Your commute could be the key to your studies

According to the study by ethical car recycling company Scrap Car Network, the average British commute lasts 58 minutes. Given that there are about 233 working days over the course of any given year, that means that the average British commuter has about 225 extra hours to kill annually. While many people are content to pass this time on social media, or catch up on the day’s headlines, it also provides a valuable opportunity for anyone enlisting in further education.

For example, Scrap Car Network’s researchers found that the entire undergraduate reading list for a Philosophy, Politics and Economics course at the University of Oxford – the degree considered to the elite of the elite in the UK and equivalent to an Ivy League education – is a surprisingly achievable goal for those travelling by train or even bus. On average, it would take one person 167 hours – or 172 days of commuting time – to read each book on the list once. That’s ample time for you to prepare for the beginning of the course itself – and that’s the most difficult material!

Could you be ready to study at an Ivy League University within a year - without changing your routine?

How your commute can provide the perfect learning environment

The advantages of learning this way are clear to see; if you’re in a full time job, it won’t cut into your normal working day, and you can prepare for your studies without worrying about them intruding unduly on your home life, hobbies or family commitments either. What’s more, for many people, there are certain aspects of a public transport environment that they find can help them to focus. It’s easygoing enough so that there’s no tension or pressure to get a certain amount done, but at the same time it’s got a great balance between general bustle and low background chatter – aspects that it shares with most modern offices and study rooms. If you’ve got a particularly early commute, you might even be able to enjoy a quick study session in complete silence. What’s more, it’s regular and reliable, so you know how much time you’ve got and can set your learning objectives and goals accordingly. Handily, you don’t even have to be a student to benefit from this type of supplementary learning. University reading materials don’t require any special qualifications to read, and they’re easily obtainable – many are even available for free. That means you can reap sizeable benefits from the knowledge they contain, whether you intend to enter the world of further education or not.

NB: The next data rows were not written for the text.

-- ==== Sys2Proof/Laws/Exec.lean ====
section
/-! SUPPORT. What `exec` can answer, once for all commands: the checks, the bars and the effect of each. -/

namespace Sys2Proof.Machine

/-- The checks of a command in order, the factories' after presence. -/
def checksOf (i : Instr) (s : State) : List Check :=
  match i with
  | .aConstruct =>
    [(s.argAux != Config.algCtr, .alg), (Variant.ofKeySize s.argAuxlen == .none, .keySize), (!s.capA, .capability)]
  | .aSetKey => requirePresentA s ++ [(s.argAuxlen.toNat != keyOperandLen s, .keyLength)]
  | .aEncrypt _ | .aDecrypt _ =>
    requirePresentA s ++ [(!s.engA.keyValid, .noKey), (s.argAuxlen.toNat != Config.ctrIvLen, .ivLength)]
  | .aGetBlockSize | .aGetIvSize | .aGetKeySize | .aDestroy => requirePresentA s
  | .bConstruct =>
    [(s.argAux != Config.algAead, .alg), (s.argAuxlen.toNat != Config.aeadKeyLen, .keySize), (!s.capB, .capability)]
  | .bSetKey => requirePresentB s ++ [(s.argAuxlen.toNat != Config.aeadKeyLen, .keyLength)]
  | .bInit => requireKeyedB s ++ [(s.argAuxlen.toNat != Config.aeadIvLen, .ivLength)]
  | .bChachaBlock | .bChacha4Block => requireMatrixB s
  | .bMacUpdate | .bEncrypt | .bDecrypt | .bFinish => requireActiveB s
  | .bGetIvSize | .bGetBlockSize | .bGetIcvSize | .bDestroy => requirePresentB s

/-- The situations a command is refused in. -/
def barsOf (i : Instr) (s : State) : List Bar :=
  match i with
  | .aSetKey => [mustFit (s.auxRange (keyOperandLen s))]
  | .aEncrypt inPlace | .aDecrypt inPlace =>
    [mustFit (s.auxRange Config.ctrIvLen), mustFit (s.srcRange 1), mustFit (s.ctrOutRange inPlace),
      mustBeCompatible (s.srcRange 1) (s.ctrOutRange inPlace)]
  | .bSetKey => [mustFit (s.auxRange Config.aeadKeyLen)]
  | .bInit => [mustFit (s.auxRange Config.aeadIvLen)]
  | .bMacUpdate => [mustFit (s.srcRange 16)]
  | .bChachaBlock => [mustFit (s.argSrc, 64)]
  | .bChacha4Block => [mustFit (s.argSrc, 256)]
  | .bEncrypt | .bDecrypt => [mustFit (s.srcRange 64)]
  | .bFinish => [mustFit (s.argDst, Config.icvLen)]
  | .aConstruct | .aGetBlockSize | .aGetIvSize | .aGetKeySize | .aDestroy => []
  | .bConstruct | .bGetIvSize | .bGetBlockSize | .bGetIcvSize | .bDestroy => []

/-- The effect of a command whose checks have passed. -/
def effectOf (i : Instr) (s : State) : State :=
  match i with
  | .aConstruct =>
    setResult 1
      { s with engA := { s.engA with present := true, keyValid := false, variant := Variant.ofKeySize s.argAuxlen } }
  | .aSetKey =>
    { s with engA := installKey aes (memRead s (s.auxRange (keyOperandLen s))) s.engA }
  | .aEncrypt inPlace | .aDecrypt inPlace => ctrEffect aes inPlace s
  | .aGetBlockSize => setResult Config.ctrBlockSize s
  | .aGetIvSize => setResult (BitVec.ofNat 32 Config.ctrIvLen) s
  | .aGetKeySize => setResult (BitVec.ofNat 32 (keyOperandLen s)) s
  | .aDestroy => { s with engA := s.engA.erased }
  | .bConstruct => setResult 1 { s with engB := { s.engB with present := true, phase := .noKey, wrap := false } }
  | .bSetKey => { s with engB := keyEngineB (memRead s (s.auxRange Config.aeadKeyLen)) s.engB }
  | .bInit => { s with engB := initEngineB (memRead s (s.auxRange Config.aeadIvLen)) s.engB }
  | .bMacUpdate => { s with engB := macUpdate s.argLen.toNat (memRead s (s.srcRange 16)) s.engB }
  | .bChachaBlock => keystreamEffect 64 ksBlock s
  | .bChacha4Block => keystreamEffect 256 ksBlock4 s
  | .bEncrypt => aeadEffect encTransform s
  | .bDecrypt => aeadEffect decTransform s
  | .bFinish => finishEffect s
  | .bGetIvSize => setResult (BitVec.ofNat 32 Config.aeadIvLen) s
  | .bGetBlockSize => setResult Config.aeadBlockSize s
  | .bGetIcvSize => setResult (BitVec.ofNat 32 Config.icvLen) s
  | .bDestroy => { s with engB := s.engB.erased }

/-- Every command but the factories is `command` of its checks, bars and effect. -/
theorem exec_eq {i : Instr} (h : i.isConstruct = false) (s : State) :
    exec i s = command (checksOf i s) (barsOf i s) (effectOf i) s := by
  cases i <;> first | exact absurd h (by decide) | rfl

/-- The factory of engine A. -/
theorem exec_aConstruct (s : State) :
    exec .aConstruct s =
      if s.engA.present then .next (raise .present s)
      else command (checksOf .aConstruct s) [] (effectOf .aConstruct) (clearResult s) := rfl

/-- The factory of engine B. -/
theorem exec_bConstruct (s : State) :
    exec .bConstruct s =
      if s.engB.present then .next (raise .present s)
      else command (checksOf .bConstruct s) [] (effectOf .bConstruct) (clearResult s) := rfl

/-- Everything a command that answers a next state can have done. -/
theorem exec_next {i : Instr} {s t : State} (h : exec i s = .next t) :
    (∃ e, t = raise e s) ∨ (i.isConstruct = true ∧ ∃ e, t = raise e (clearResult s)) ∨
    (firstError (checksOf i s) = none ∧ firstBar (barsOf i s) = none ∧
      (i = .aConstruct → s.engA.present = false) ∧ (i = .bConstruct → s.engB.present = false) ∧
      t = succeed (effectOf i (if i.isConstruct then clearResult s else s))) := by
  cases hc : i.isConstruct with
  | false =>
    rw [exec_eq hc] at h
    rcases command_next h with ⟨e, _, rfl⟩ | ⟨h1, h2, rfl⟩
    · exact .inl ⟨e, rfl⟩
    · refine .inr (.inr ⟨h1, h2, ?_, ?_, by simp⟩)
      · rintro rfl
        cases hc
      · rintro rfl
        cases hc
  | true =>
    have hi : i = .aConstruct ∨ i = .bConstruct := by simpa [Instr.isConstruct] using hc
    rcases hi with rfl | rfl
    · rw [exec_aConstruct] at h
      split at h
      · exact .inl ⟨_, (Host.Outcome.next.inj h).symm⟩
      · rename_i hp
        rcases command_next h with ⟨e, _, rfl⟩ | ⟨h1, _, rfl⟩
        · exact .inr (.inl ⟨rfl, e, rfl⟩)
        · exact .inr (.inr ⟨h1, rfl, fun _ => by simpa using hp, nofun, rfl⟩)
    · rw [exec_bConstruct] at h
      split at h
      · exact .inl ⟨_, (Host.Outcome.next.inj h).symm⟩
      · rename_i hp
        rcases command_next h with ⟨e, _, rfl⟩ | ⟨h1, _, rfl⟩
        · exact .inr (.inl ⟨rfl, e, rfl⟩)
        · exact .inr (.inr ⟨h1, rfl, nofun, fun _ => by simpa using hp, rfl⟩)

end Sys2Proof.Machine
end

As Scrap Car Network’s study demonstrates, even the most sophisticated university reading materials likely won’t take up all the available commute time in a given year. This means you can supplement your learning even further by reading extra materials by other relevant authors you’ve identified in the course of your studies, or familiarise yourself further with particularly involved concepts. In short, with prudent use of the available time on your daily commute, you might be surprised at how much knowledge you can absorb before the start date of your course – whether it’s a Philosophy, Politics and Economics course at Oxford, or a different one suited to your career and skills.